While it can be a lot to keep up with, many dads welcome the opportunity to play with Barbies, even if it’s something new to them.
Kyle Goetz of Texas grew up with action figures and says that watching his 6-year-old daughter create a whole new universe with the dolls brings them closer together. He enjoys the opportunity to see how her brain works and how she changes voices as she plays with different dolls and acts out scenes.
“I love to see her use her imagination," Goetz says. "See her switch between herself and the doll, and [have] conversations. It gives me this space to watch her express who she is.”
In 2021 Sarah Gerson, a developmental psychologist at Cardiff University in Wales, published her research — titled Doll Play Prompts Social Thinking and Social Talking: Representations of the Internal State Language in the Brain — as part of a multi-year study partnership between the school and Mattel to explore doll play's impact on child development. Gerson tells Yahoo Life that her team's research found that playing with dolls, for both boys and girls, seems to mirror what happens when children interact with other people.

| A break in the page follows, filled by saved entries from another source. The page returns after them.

theorem rxAppend_of_disabled {c : Config.Env} {s : State} (h : rxEnabled s = false) : rxAppend c s = s := by
  have hst : rxStores c s = false := by rw [rxStores, h]; rfl
  simp only [rxAppend, hst, h, Bool.false_eq_true, if_false]

theorem rxEnabled_eq_true {s : State} {b : Byte} {rest : List Byte} (hw : s.wire = b :: rest)
    (hm : ¬ s.cpuImask = true) : rxEnabled s = true := by
  simp [rxEnabled, hw, hm]

/-- With room in the buffer the byte is stored at RXLEN and counted (40 R120). -/
theorem rxAppend_of_room {c : Config.Env} {s : State} {b : Byte} {rest : List Byte} (hw : s.wire = b :: rest)
    (hm : ¬ s.cpuImask = true) (hroom : s.rxlen < c.params.rxBufSize) :
    rxAppend c s = { s with rxbuf := writeByte s.rxbuf s.rxlen b, rxlen := s.rxlen + 1, wire := rest } := by
  have hen := rxEnabled_eq_true hw hm
  have hst : rxStores c s = true := by simp [rxStores, hen, hroom]
  simp only [rxAppend, hst, hen, if_true, hw, List.headD_cons, List.tail_cons]

/-- With the buffer full the byte is dropped (60 R247). -/
theorem rxAppend_of_full {c : Config.Env} {s : State} {b : Byte} {rest : List Byte} (hw : s.wire = b :: rest)
    (hm : ¬ s.cpuImask = true) (hfull : ¬ s.rxlen < c.params.rxBufSize) : rxAppend c s = { s with wire := rest } := by
  have hen := rxEnabled_eq_true hw hm
  have hst : rxStores c s = false := by simp [rxStores, hfull]
  simp only [rxAppend, hst, hen, if_true, Bool.false_eq_true, if_false, hw, List.tail_cons]

/-- Settles O10: RX is disabled, or has room, or has none: the three cases of its one operation. -/
theorem rxTurnAppendsOrDrops : Obligations.RxTurnAppendsOrDrops := by
  intro s ts hs
  refine ⟨_, step_rx hs, ?_⟩
  cases hw : s.wire with
  | nil => exact rxAppend_of_disabled (rxEnabled_eq_false (.inl hw))
  | cons b rest =>
    dsimp only
    split_ifs with hm hroom
    · exact rxAppend_of_disabled (rxEnabled_eq_false (.inr hm))
    · rw [rxAppend_of_room (s := setSched ts s) hw hm hroom]
      exact ⟨rfl, rfl, readByte_writeByte_same _ _ _, fun i hi => readByte_writeByte_ne _ _ _ hi, rfl⟩
    · exact rxAppend_of_full (s := setSched ts s) hw hm hroom

/-- Settles O11: RX adds bytes behind those buffered. -/
theorem rxTurnKeepsTheSampledPrefix : Obligations.RxTurnKeepsTheSampledPrefix := by
  intro s ts hs
  obtain ⟨more, hmore⟩ := buffered_rxAppend Config.env (setSched ts s)
  have hlen : (buffered (setSched ts s)).length = s.rxlen := length_readBytes _ _ _
  refine ⟨_, step_rx hs, (Between.rxAppend Config.env (setSched ts s)).rxlen, ?_⟩
  rw [hmore, ← hlen, List.take_left]
  rfl

/-! The timer. -/

/-- Settles O12: the timer's operation writes its counter and the model's count of ticks. -/
theorem timerTurnTouchesTheCounterOnly : Obligations.TimerTurnTouchesTheCounterOnly := by
  intro s ts hs
  refine ⟨_, step_tick hs, rfl, fun hoff => ?_⟩
  rw [timerTick_tmrCnt, setSched_tmrEn, hoff]
  rfl

end Sys2Proof.OtherTurns
end

section
/-! PROOF. Steps from inside a pass, and pauses (spec 10 R27, R28; 20 R70): ENG's turn goes on with the rest of the pass,
and a pause anywhere in its schedule makes no difference to what the pass does. -/

namespace Sys2Proof.PausedPasses

open Sys2Proof.Machine Sys2Proof.Safety Sys2Proof.PassErrors Sys2Proof.BufferedStep Sys2Proof.OtherTurns

/-! Steps from inside a pass. -/

/-- ENG's step inside a pass, its turn scheduled or not, is the rest of the pass (10 R27). -/
theorem step_of_midPass {s : State} {ts : List Turn} (hm : MidPass s) (hn : EngNext s ts) :
    step s = .next (drive Config.env s) := by
  obtain ⟨a, k, he, hb⟩ := hm
  have hmove : engMoveIn Config.env exec s = .next (drive Config.env s) := by
    unfold engMoveIn
    rw [he]
    cases a with
    | bootReturn => exact absurd rfl hb
    | _ => rfl
  rcases hn with hs | ⟨hs, -⟩ <;> simp only [step, turn, turnIn, hs, he, hmove]

theorem drive_of_engNext (c : Config.Env) {a : Action} {k : List Action} {s : State} {ts : List Turn}
    (he : s.eph = .busy (a :: k)) (hb : a ≠ .bootReturn) (hn : EngNext s ts) :
    drive c s = drive c (act c a k (setSched ts s)) := by
  rcases hn with hs | ⟨hs, rfl⟩
  · exact drive_eng c he hb hs
  · rw [setSched_self hs]
    exact drive_nil c he hb hs

/-- Settles O52: a step inside a pass is one turn of `drive`. -/
theorem midPassStepGoesOn : Obligations.MidPassStepGoesOn := by
  refine ⟨fun s a k ts he hb => ⟨fun hn => ?_, fun hs => ?_, fun hs => ?_⟩, fun s => drive_of_not_midPass _⟩
  · exact ⟨step_of_midPass ⟨a, k, he, hb⟩ hn, drive_of_engNext _ he hb hn⟩
  · rcases hs with hs | hs
    · exact ⟨_, step_rx hs, rfl, rfl, (drive_rx _ ⟨a, k, he, hb⟩ hs).symm⟩
    · exact ⟨_, step_tick hs, rfl, rfl, (drive_tick _ ⟨a, k, he, hb⟩ hs).symm⟩
  · exact ⟨step_pause hs, drive_pause _ ⟨a, k, he, hb⟩ hs⟩

/-! Pauses. -/

/-- Two outcomes, of a run with a pause behind the turns `pre` and of the run without it, as the statements about pauses
say them. -/
def Resumes (pre us : List Turn) (t : State) (o : Host.Outcome State Fault Refusal) : Prop :=
  (MidPass t ∧ t.sched = us ∧ o = .next (drive Config.env t) ∧
      ((us = [] ∨ ∃ vs, us = .eng :: vs) → step t = o)) ∨
    (¬ MidPass t ∧ ∃ post, post <:+ pre ∧ t.sched = post ++ .pause :: us ∧ o = .next (setSched (post ++ us) t))

/-- A run of `drive` whose schedule holds a pause resumes as the run without it. -/
theorem resumes_drive {pre us : List Turn} {s : State} (hs : s.sched = pre ++ .pause :: us)
    (hp : pre.all goesOn = true) :
    Resumes pre us (drive Config.env s) (.next (drive Config.env (setSched (pre ++ us) s))) := by
  rcases drive_paused Config.env pre us hs hp with ⟨hm, hsched, hr⟩ | ⟨hm, post, hpost, hsched, hr⟩
  · refine .inl ⟨hm, hsched, congrArg _ hr, fun hus => ?_⟩
    rw [hr]
    rcases hus with rfl | ⟨vs, rfl⟩
    · exact step_of_midPass hm (.inr ⟨hsched, rfl⟩)
    · exact step_of_midPass hm (.inl hsched)
  · exact .inr ⟨hm, post, hpost, hsched, congrArg _ hr⟩

theorem resumes_runPass {pre us : List Turn} {s : State} (k : List Action) (hs : s.sched = pre ++ .pause :: us)
    (hp : pre.all goesOn = true) :
    Resumes pre us (runPass Config.env k s) (.next (runPass Config.env k (setSched (pre ++ us) s))) :=
  resumes_drive (s := setPhase (phaseOf k) s) hs hp

/-- Outside a pass nothing is resumed, and the pause stays scheduled. -/
theorem resumes_of_not_midPass {pre us : List Turn} {s : State} (hm : ¬ MidPass s)
    (hs : s.sched = pre ++ .pause :: us) : Resumes pre us s (.next (setSched (pre ++ us) s)) :=
  .inr ⟨hm, pre, List.suffix_refl _, hs, rfl⟩

/-- A command's pass begins with an action that ENG performs. -/
theorem commandActions_eq_cons (p : Config.Params) (cur : Word) (i : Instr) :
    ∃ a k, commandActions p cur i ++ [.discard] = a :: k ∧ a ≠ .bootReturn := by
  cases i <;> exact ⟨_, _, rfl, by simp⟩

theorem midPass_runPass_of_pause {a : Action} {k : List Action} {s : State} {us : List Turn}
    (ha : a ≠ .bootReturn) (hs : s.sched = .pause :: us) : MidPass (runPass Config.env (a :: k) s) := by
  have hm : MidPass (setPhase (phaseOf (a :: k)) s) := ⟨a, k, rfl, ha⟩
  rw [runPass, drive_pause _ hm hs]
  exact ⟨a, k, rfl, ha⟩

/-- Settles O18: every instruction that answers a next state is a run of `drive` from its first action on. -/
theorem pausedPassResumes : Obligations.PausedPassResumes := by
  intro i s t pre us hs hp h
  obtain ⟨hfits, rfl⟩ := exec_eq_next h
  have hexec : exec i (setSched (pre ++ us) s) = .next (runPass Config.env
      (commandActions Config.env.params s.cursor i ++ [.discard]) (setSched (pre ++ us) s)) := by
    rw [exec_eq, setSched_cursor, hfits]
    rfl
  refine ⟨fun hpre => ?_, ?_⟩
  · subst hpre
    obtain ⟨a, k, hk, ha⟩ := commandActions_eq_cons Config.env.params s.cursor i
    rw [hk]
    exact midPass_runPass_of_pause ha hs
  · rw [hexec]
    exact resumes_runPass _ hs hp

/-- A poll's pass resumes, whatever the buffer calls for. -/
theorem resumes_passIn {pre us : List Turn} {s t : State} (he : s.eph = .poll) (hs : s.sched = pre ++ .pause :: us)
    (hp : pre.all goesOn = true) (h : passIn Config.env exec s = .next t) :
    Resumes pre us t (passIn Config.env exec (setSched (pre ++ us) s)) := by
  have hbuf : buffered (setSched (pre ++ us) s) = buffered s := rfl
  simp only [passIn, hbuf] at h ⊢
  cases hd : decodeWith Config.env.sync (buffered s) with
  | frame i surplus =>
    simp only [hd] at h ⊢
    obtain ⟨hfits, rfl⟩ := exec_eq_next h
    rw [exec_eq, setSched_cursor, hfits]
    exact resumes_runPass _ hs hp
  | rejected why =>
    simp only [hd] at h ⊢
    cases hr : recovery why with
    | none =>
      simp only [hr] at h ⊢
      cases h
      exact resumes_of_not_midPass (fun ⟨a, k, hb, _⟩ => by rw [he] at hb; cases hb) hs
    | some k =>
      simp only [hr] at h ⊢
      cases h
      exact resumes_runPass k hs hp

/-- Settles O53: a step of ENG is a pass from a poll, or its first action and then a run of `drive`. -/
theorem pausedStepResumes : Obligations.PausedStepResumes := by
  intro s t pre us hs hp hne h
  change Resumes pre us t (step (setSched (.eng :: (pre ++ us)) s))
  have hn : EngNext s (pre ++ .pause :: us) := .inl hs
  have hn' : EngNext (setSched (.eng :: (pre ++ us)) s) (pre ++ us) := .inl rfl
  cases he : s.eph with
  | poll =>
    rw [step_poll he hn] at h
    rw [step_poll (s := setSched (.eng :: (pre ++ us)) s) he hn']
    exact resumes_passIn (s := setSched (pre ++ .pause :: us) s) he rfl hp h
  | gone => simp [step, turn, turnIn, engMoveIn, hs, he] at h
  | busy l =>
    cases l with
    | nil => exact absurd he hne
    | cons a k =>
      by_cases hb : a = .bootReturn
      · subst hb
        simp [step, turn, turnIn, engMoveIn, hs, he] at h
      · have hm : MidPass s := ⟨a, k, he, hb⟩
        rw [step_of_midPass hm hn, drive_of_engNext _ he hb hn] at h
        cases h
        rw [step_of_midPass (s := setSched (.eng :: (pre ++ us)) s) ⟨a, k, he, hb⟩ hn',
          drive_of_engNext _ (s := setSched (.eng :: (pre ++ us)) s) he hb hn', setSched_setSched, ← setSched_act]
        have hsched : (act Config.env a k (setSched (pre ++ .pause :: us) s)).sched = pre ++ .pause :: us :=
          sched_act _ _ _ _
        have hr := resumes_drive hsched hp
        rwa [setSched_act, setSched_setSched, ← setSched_act] at hr

end Sys2Proof.PausedPasses
end

section
/-! PROOF. The commands in any environment under a quiet schedule (spec 41 R152 to R159; 42 R187 to R197; 43 R211 to
R218): what the passes of CONNECT, DATA and FINISH leave, field by field and byte by byte. -/

namespace Sys2Proof.Commands

open Sys2Proof.Machine Sys2Proof.Safety Sys2Proof.PassErrors Sys2Proof.NvmController Sys2Proof.BufferedStep
  Sys2Proof.OtherTurns Sys2Proof.PausedPasses

theorem nvmSame_of_eq {s t : State} (hn : t.nvm = s.nvm) (hl : t.nvmLock = s.nvmLock) (hf : t.nvmFlags = s.nvmFlags) :
    NvmSame s t := ⟨fun a => by rw [hn], hl, hf⟩

/-! CONNECT. -/

/-- Two disjoint regions have no address in common (R9). -/
theorem contains_of_disjoint {r q : Config.Region} {a : Nat} (h : r.disjoint q = true) (ha : r.contains a = true) :
    q.contains a = false := by
  refine Bool.eq_false_iff.mpr fun hq => ?_
  rw [Config.Region.mem_iff] at ha hq
  simp only [Config.Region.disjoint, Bool.or_eq_true, decide_eq_true_eq] at h
  omega

/-- An address of one sector of ERASE_SET lies in none of the later ones (R9). -/
theorem contains_later {p : Config.Params} (hp : p.Valid) {i : Nat} {r : Config.Region} {a : Nat}
    (hi : p.eraseSet[i]? = some r) (ha : r.contains a = true) :
    ∀ q ∈ p.eraseSet.drop (i + 1), q.contains a = false := by
  intro q hq
  obtain ⟨hlt, hget⟩ := List.getElem?_eq_some_iff.mp hi
  have hdrop : p.eraseSet.drop i = r :: p.eraseSet.drop (i + 1) := by rw [← hget, List.drop_eq_getElem_cons]
  have hpair : (r :: p.eraseSet.drop (i + 1)).Pairwise fun r q => r.disjoint q = true :=
    hdrop ▸ hp.disjoint.drop
  exact contains_of_disjoint (List.rel_of_pairwise_cons hpair hq) ha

“We think this may allow them to practice social interactions in a way, and we’re currently looking into whether there are long-term benefits of this," Gerson says.
That finding rings true with her work colleague, Rhys Davies, who is himself a father of two Barbie fans.
“I like that they can open up to me in that way and it gives me a little insight into how they create these relationships with, and between, their dolls," Davies says. "It's also fun to just escape into their world for a while and be involved.”
The maker of Barbie, Mattel, has long embraced the idea of dads playing dolls with their daughters. A 2017 "Dads Who Play Barbie" ad campaign, featured dads — one of whom described himself as a "man's man" — sharing their daughters' love for the doll. The idea was to show the positive impact of play time, punctuated with a heartfelt tagline: “Time spent in her imaginary world is an investment in her real world.”